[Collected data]

■ ■ ■ ■ ■ ■ ■

/-- Recording ends on a port without the take being closed: streams discard further data (R655, R657). -/
def abandon (m : Nat) (s : State) : State :=
  let x := magOf s m
  let tickets := x.frames.filterMap (fun f => f.ticket) ++ x.pics.filterMap (fun p => p.ticket)
  let s := forEach tickets (fun h s => (stlFreeOp (208 + m) h s).2) s
  modMag m (fun x => { x with
    take := none, ending := none, ended := false, frames := [], pics := [], recs := [], wr := [], sbDue := false
    cmd := none, force := false
    streams := x.streams.map fun e => (e.1, { e.2 with cur := none, elems := 0, skip := false }) }) s

/-! ### Intake of raw streams (R647, R648) -/

/-- Start discarding a line: its elements to come, counted in LDROP. -/
def dropLine (m k n : Nat) (s : State) : State :=
  bump F.MAG_CNT1_LDROP (modMStream m k (fun t => { t with elems := n, skip := true }) s) m

/-- A frame of a raw stream opens. -/
def magOpenFrame (m k f : Nat) (s : State) : State :=
  let x := magOf s m
  let t := mStream s m k
  let fr : MagFrame := ⟨x.nextId, k, false, f, t.soff, 0, [], 0, 0, 0, false, [], 0, 0, [], [], none, s.now, false⟩
  modMStream m k (fun t => { t with cur := some x.nextId })
    (modMag m (fun x => { x with frames := x.frames ++ [fr], nextId := x.nextId + 1 }) s)

/-- Append an element to a stream's open frame; `fin` ends its line. -/
def putElem (m k v : Nat) (fin : Bool) (s : State) : State :=
  match (mStream s m k).cur with
  | none => s
  | some id =>
    let s := modFrame m id (fun f => { f with
      buf := f.buf ++ leBytes 8 v, len := f.len + 8, ends := if fin then f.ends ++ [f.len + 8] else f.ends }) s
    let full := match mFrame s m id with | some f => decide (f.ends.length ≥ fld s F.MAG_SCFG_ALINES m k) | none => false
    if fin && full then magCloseFrame m k 0 s else s

/-- A line's header element (R541, R647). -/
def lineHeader (m k v : Nat) (s : State) : State :=
  let words := bitsOf v 4 14
  let n := (words * 72 + 63) / 64
  let f := noteFrame s (bitsOf v 18 16)
  let x := magOf s m
  let t := mStream s m k
  let curF := (t.cur.bind (mFrame s m)).map MagFrame.frame
  if curF ≠ some f && t.last = some f then dropLine m k n s
  else
    let s := if curF.isSome && curF ≠ some f then magCloseFrame m k 3 s else s
    let new := decide (curF ≠ some f)
    if new && x.ending.isSome then dropLine m k n s
    else
      let s := if new then magOpenFrame m k f s else s
      let s :=
        match (mStream s m k).cur with
        | some id =>
          modFrame m id (fun g => { g with
            bad := g.bad + b2n (bitAt v 2 || bitAt v 1), miss := g.miss + b2n (bitAt v 3) }) s
        | none => s
      magSettle m (putElem m k v (n == 0) (modMStream m k (fun t => { t with elems := n, skip := false }) s))

/-- The aperture of a raw stream takes an element, or answers that it must wait (R647, R648). -/
def apertureTake (m k v : Nat) (s : State) : State × Bool :=
  let x := magOf s m
  let t := mStream s m k
  if t.elems > 0 && (t.skip || t.cur.isNone || x.stop) then
    (modMStream m k (fun t => { t with elems := t.elems - 1 }) s, true)
  else if t.elems = 0 && (x.take.isNone || x.stop || !recording s m k 1) then
    (dropLine m k ((bitsOf v 4 14 * 72 + 63) / 64) s, true)
  else if landingUsed x + 8 > landingSize s m then (s, false)
  else if t.elems > 0 then
    let fin := t.elems == 1
    (magSettle m (putElem m k v fin (modMStream m k (fun t => { t with elems := t.elems - 1 }) s)), true)
  else (lineHeader m k v s, true)

/-- The address of a stream's aperture (R633). -/
def apertureAddr (m k : Nat) : Nat := 0x200000000000 + m * 0x100000000 + 0xF0000000 + k * 0x1000000

/-- A window answers while its quad's domain is up. -/
def magUp (s : State) (m : Nat) : Bool := domUp s (182 + m / 2)

/-- A write to an aperture (R647). -/
def execApertureWrite (req : Req) (mag : Fin 16) (stream : Fin 16) (data : DWord) (s : State) : Out :=
  if !baseUp s then .next s
  else if !magUp s mag.val then .next (busError req.val (apertureAddr mag.val stream.val) true .domoff s)
  else .next (apertureTake mag.val stream.val data.toNat s).1
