-- ==== Sys2Proof/Machine/Nano.lean ====
section
/-! DEFINITION. Nano-words and horizontal words: the datapath fields, memory and line-slot operations, the units, and
sequencing (R258-R276). -/

namespace Sys2Proof.Machine

/-! ### Fields of a word (R258) -/

/-- The datapath of one word: its value, the micro-word windows in force, and what a fault of it names. -/
structure NWord where
  w : Nat
  vw : Nat
  aw : Nat
  idx : Nat
  bank : Nat

/-- Vector slot `i`. -/
def NWord.vslot (q : NWord) (i : Nat) : VSlot :=
  let b := bitsOf q.w (if i = 0 then 54 else 30) 24
  ⟨bitsOf b 18 6, bitsOf b 13 5, bitsOf b 8 5, bitsOf b 3 5, bitsOf b 0 3⟩

/-- The memory operation, its sub-operation, and its registers with the windows applied (R262). -/
def NWord.mop (q : NWord) : Nat := bitsOf q.w 26 3

/-- MINC. -/
def NWord.minc (q : NWord) : Nat := bitsOf q.w 14 3

/-- The V register of the memory operation. -/
def NWord.mreg (q : NWord) : Nat := (bitsOf q.w 21 5 + q.vw) % 32

/-- The A register of the memory operation. -/
def NWord.areg (q : NWord) : Nat := (bitsOf q.w 17 4 + q.aw) % 16

/-- The unit and its command. -/
def NWord.unit (q : NWord) : Nat := bitsOf q.w 12 2

/-- The unit command's code. -/
def NWord.uop (q : NWord) : Nat := bitsOf q.w 6 6

/-- The V register of the unit command. -/
def NWord.ureg (q : NWord) : Nat := (bitsOf q.w 1 5 + q.vw) % 32

/-- A word's fault. -/
def NWord.fault (q : NWord) (code addr : Nat) : NdlFault := ⟨code, q.idx, q.bank, 0, addr⟩

/-- Reserved memory and unit fields (R266-R269, R272). -/
def NWord.opsOk (q : NWord) : Bool :=
  let m := match q.mop with
    | 0 => true
    | 6 => decide (q.minc ≤ 5)
    | 7 => decide (q.minc < 4)
    | _ => decide (q.minc ≠ 7)
  let u := match q.unit with
    | 0 => q.uop == 0
    | 1 => decide (q.uop ≤ 4)
    | 2 => decide (q.uop ≤ 5)
    | _ => decide (q.uop ≤ 8)
  m && u

/-- The datapath fields hold no reserved value (R272). -/
def NWord.ok (q : NWord) : Bool := vopOk (q.vslot 0) && vopOk (q.vslot 1) && q.opsOk

/-! ### Results -/

/-- A part of a word: the results it issues or the fault it raises, and the state it leaves. -/
abbrev NdlRes := Except NdlFault (List (Nat × NdlDst × Nat)) × State

/-- Both parts of a word: the lower fault code stands (R289). -/
def NdlRes.both (x : NdlRes) (f : State → NdlRes) : NdlRes :=
  match x with
  | (.ok l, s) =>
    (match f s with
     | (.ok m, t) => (.ok (l ++ m), t)
     | r => r)
  | (.error e, s) =>
    (match f s with
     | (.error g, _) => (.error (if g.code < e.code then g else e), s)
     | _ => (.error e, s))

/-! ### Stalls (R212, R217) -/

/-- The condition codes of NCOND (R260). -/
def ncond (x : Ndl) (c : Nat) : Bool :=
  let v := match c % 8 with
    | 4 => txuReady x
    | 5 => meuReady x
    | 6 => x.xfers.isEmpty
    | 7 => slotReady x
    | k => bitAt x.d k
  v != bitAt c 3

/-- The word waits: no full slot, a ninth transfer, or an empty output queue (R267-R269). -/
def NWord.stalls (q : NWord) (x : Ndl) : Bool :=
  let mem := match q.mop with
    | 6 => q.minc == 0 && !slotReady x
    | 7 => decide (x.xfers.length ≥ 8) && rdV x q.mreg / 2 ^ 48 % 2 ^ 16 != 0
    | _ => false
  let unit := match q.unit, q.uop with
    | 1, 3 => !txuReady x
    | 2, 5 => !meuReady x
    | 3, 6 => x.enu.bytes.isEmpty || decide (x.enu.at_ > x.cyc)
    | 3, 7 => x.enu.symbols.isEmpty || decide (x.enu.at_ > x.cyc)
    | _, _ => false
  mem || unit

/-! ### Memory operations (R266-R268) -/

/-- The post-increment of a memory operation (R266). -/
def NWord.postInc (q : NWord) (x : Ndl) : List (Nat × NdlDst × Nat) :=
  let a := rdA x q.areg
  let d := match q.minc with
    | 1 => 1 | 2 => 2 | 3 => 4 | 4 => 2 ^ 48 - 1 | 5 => 2 ^ 48 - 2 | 6 => rdA x 14 | _ => 0
  if q.minc = 0 then [] else [(1, .a q.areg, (a + d) % 2 ^ 48)]

/-- Read a local-store word for the datapath (R186, R192). -/
def NWord.lsGet (q : NWord) (n a : Nat) (s : State) : Except NdlFault Nat × State :=
  if a ≥ 2 ^ 15 then (.error (q.fault 0x10 a), s)
  else
    match lsRead n a s with
    | (some v, s) => (.ok v.toNat, s)
    | (none, s) => (.error (q.fault 0x12 a), s)

/-- Skein memory accesses of a needle (R203, R266). -/
def NWord.skGet (q : NWord) (n a : Nat) (s : State) : Except NdlFault Nat × State :=
  if a ≥ 2 ^ 19 then (.error (q.fault 0x11 a), s)
  else
    match skmRead (n / 8) a s with
    | (.ok v, s) => (.ok v.toNat, s)
    | (_, s) => (.error (q.fault 0x14 a), s)

/-- A SLOT operation (R268). -/
def NWord.slotOp (q : NWord) (n : Nat) (x : Ndl) (s : State) : NdlRes :=
  match q.minc with
  | 0 =>
    (match x.ring.find? fun l => !l.held with
     | none => (.ok [], s)
     | some l =>
       let hold (u : LineSlot) : LineSlot := if u.seq = l.seq then { u with held := true } else u
       (.ok [(1, .a q.areg, (Config.slotWord l.idx).toNat), (1, .d 15, (x.d * 4 + l.flags) % 16)],
         modNdl n (fun x => { x with ring := x.ring.map hold }) s))
  | 1 =>
    (match x.ring.find? fun l => l.held with
     | none => (.error (q.fault 0x16 0), s)
     | some l => (.ok [], modNdl n (fun x => { x with ring := x.ring.filter fun u => decide (u.seq ≠ l.seq) }) s))
  | op =>
    (match needlePortOp n op s with
     | some t => (.ok [], t)
     | none => (.error (q.fault 0x16 0), s))

/-- Issue a transfer (R267). -/
def NWord.xferOp (q : NWord) (n : Nat) (x : Ndl) (s : State) : NdlRes :=
  let v := rdV x q.mreg
  let a := rdA x q.areg
  let k := v / 2 ^ 48 % 2 ^ 16
  if a ≥ 2 ^ 15 then (.error (q.fault 0x10 a), s)
  else if k = 0 then (.ok [], s)
  else
    let t : Xfer := ⟨v % 2 ^ 48, k, a, bitAt q.minc 0, bitAt q.minc 1⟩
    (.ok [], modNdl n (fun x => { x with xfers := x.xfers ++ [t] }) s)

/-- The memory operation of a word. -/
def NWord.memStep (q : NWord) (n : Nat) (x : Ndl) (s : State) : NdlRes :=
  let a := rdA x q.areg
  let inc := q.postInc x
  let put (r l : Nat) (y : Except NdlFault Nat × State) : NdlRes :=
    match y with
    | (.ok v, s) => (.ok ([(l, .v (r % 32), v)] ++ inc), s)
    | (.error e, s) => (.error e, s)
  match q.mop with
  | 1 => put q.mreg 3 (q.lsGet n a s)
  | 2 =>
    (match q.lsGet n a s with
     | (.error e, s) => (.error e, s)
     | (.ok v, s) =>
       (match q.lsGet n (a + 1) s with
        | (.error e, s) => (.error e, s)
        | (.ok w, s) => (.ok ([(3, .v q.mreg, v), (3, .v ((q.mreg + 1) % 32), w)] ++ inc), s)))
  | 3 =>
    if a ≥ 2 ^ 15 then (.error (q.fault 0x10 a), s)
    else (.ok inc, lsPut n a (BitVec.ofNat 72 (rdV x q.mreg)) s)
  | 4 => put q.mreg 4 (q.skGet n a s)
  | 5 =>
    if a ≥ 2 ^ 19 then (.error (q.fault 0x11 a), s)
    else (.ok inc, skmPut (n / 8) a (BitVec.ofNat 72 (rdV x q.mreg)) s)
  | 6 => q.slotOp n x s
  | 7 => q.xferOp n x s
  | _ => (.ok [], s)
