-- ==== Sys2Proof/Machine/Gauge.lean ====
section
/-! DEFINITION. The Gauge: plans of pictures, the buffer model, row reserves and grants, reports, second passes and joint
allocation (spec/08 R368-R380, R384-R387, spec/09). -/

namespace Sys2Proof.Machine

/-! ### Plans of pictures (R368-R377) -/

/-- FLAGS of the picture note (R387). -/
def flagKey : Nat := 1
/-- SCENE. -/
def flagScene : Nat := 2
/-- INFILL. -/
def flagInfill : Nat := 4
/-- BADLINE. -/
def flagBad : Nat := 8
/-- XVLATE. -/
def flagXv : Nat := 16
/-- SWEEPEND. -/
def flagSweep : Nat := 32
/-- RESTART. -/
def flagRestart : Nat := 64
/-- WINLATE. -/
def flagWin : Nat := 128

/-- Raster frames between two pictures of a pattern (R319), at least 1. -/
def frameStep (s : State) (d : List Nat) : Nat :=
  max 1 ((fld s F.RCK_FMT_NUM * dDen d + dNum d * fmtDen s / 2) / max 1 (dNum d * fmtDen s))

/-- The FRAME of the next picture has reached the frame of a tagged request (R740). -/
def keyDue (s : State) (d : List Nat) (e : Enc) : Bool :=
  match e.keyFrame, e.lastFrame with
  | none, _ => false
  | some _, none => true
  | some f, some l => decide ((l + frameStep s d + 65536 - f % 65536) % 65536 < 32768)

/-- The picture of a refresh sweep at k of p, and the sweep after it. -/
def sweepStep (period k p flags : Nat) (key : Bool) (e : Enc) : PicPlan × Enc :=
  let last := k + 1 ≥ p
  let pl : PicPlan := ⟨2, key, flags + (if last then flagSweep else 0), k, p⟩
  (pl, if last then { e with sweepK := 0, sweepP := period, accel := false } else { e with sweepK := k + 1, sweepP := p })

/-- The next picture of an output that is not derived, and the output once its type is fixed (R368-R377, R384, R385). `due`
says that a tagged request has reached its picture; `stage` that the output is a part of a stage pattern (R374). -/
def planNext (d : List Nat) (k : Nat) (due stage : Bool) (e : Enc) : PicPlan × Enc :=
  let gop := dGop d k
  let per := dPeriod d k
  let lost := e.restart || e.redo
  let asked := e.keyPending || due
  let scene := e.sceneNext && !(e.accel && gop == 2)
  let merged := if e.sceneNext && !scene then satAdd e.keymerge 1 65535 else e.keymerge
  let want := asked || scene || (lost && !stage)
  let idr := !e.started || (e.restart && !stage) || gop = 0 || (gop = 1 && (want || decide (e.gopPos + 1 ≥ per))) ||
    (gop = 2 && want && (dOut d k 0x13 1 == 1 || e.restart))
  let flags := (if asked then flagKey else 0) + (if scene then flagScene else 0) +
    (if lost && (!stage || due) then flagRestart else 0)
  let gone := if stage then due || !e.started else idr || want
  let e := { e with
    keyPending := false, keyFrame := if due then none else e.keyFrame, sceneNext := false, keymerge := merged
    restart := e.restart && !gone, redo := e.redo && !gone, mute := e.mute && !due, started := true }
  if idr then (⟨0, true, flags, 0, 1⟩, { e with gopPos := 0, sweepK := 0, sweepP := per, accel := false })
  else if gop = 1 then (⟨1, false, flags, 0, 1⟩, { e with gopPos := e.gopPos + 1 })
  else if want then
    let p := max 2 (ceilDiv per 4)
    sweepStep per 0 p flags true { e with accel := true }
  else sweepStep per e.sweepK (if e.sweepP = 0 then per else e.sweepP) flags false e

■ ■ ■ ■ ■ ■ ■

From the entries above, give again exactly the lines running from the line with "rdA x 14 | _ => 0" to the line with "0x14 a), s)"; include both of those lines.

Response for this exercise:
    | 1 => 1 | 2 => 2 | 3 => 4 | 4 => 2 ^ 48 - 1 | 5 => 2 ^ 48 - 2 | 6 => rdA x 14 | _ => 0
  if q.minc = 0 then [] else [(1, .a q.areg, (a + d) % 2 ^ 48)]

/-- Read a local-store word for the datapath (R186, R192). -/
def NWord.lsGet (q : NWord) (n a : Nat) (s : State) : Except NdlFault Nat × State :=
  if a ≥ 2 ^ 15 then (.error (q.fault 0x10 a), s)
  else
    match lsRead n a s with
    | (some v, s) => (.ok v.toNat, s)
    | (none, s) => (.error (q.fault 0x12 a), s)

/-- Skein memory accesses of a needle (R203, R266). -/
def NWord.skGet (q : NWord) (n a : Nat) (s : State) : Except NdlFault Nat × State :=
  if a ≥ 2 ^ 19 then (.error (q.fault 0x11 a), s)
  else
    match skmRead (n / 8) a s with
    | (.ok v, s) => (.ok v.toNat, s)
    | (_, s) => (.error (q.fault 0x14 a), s)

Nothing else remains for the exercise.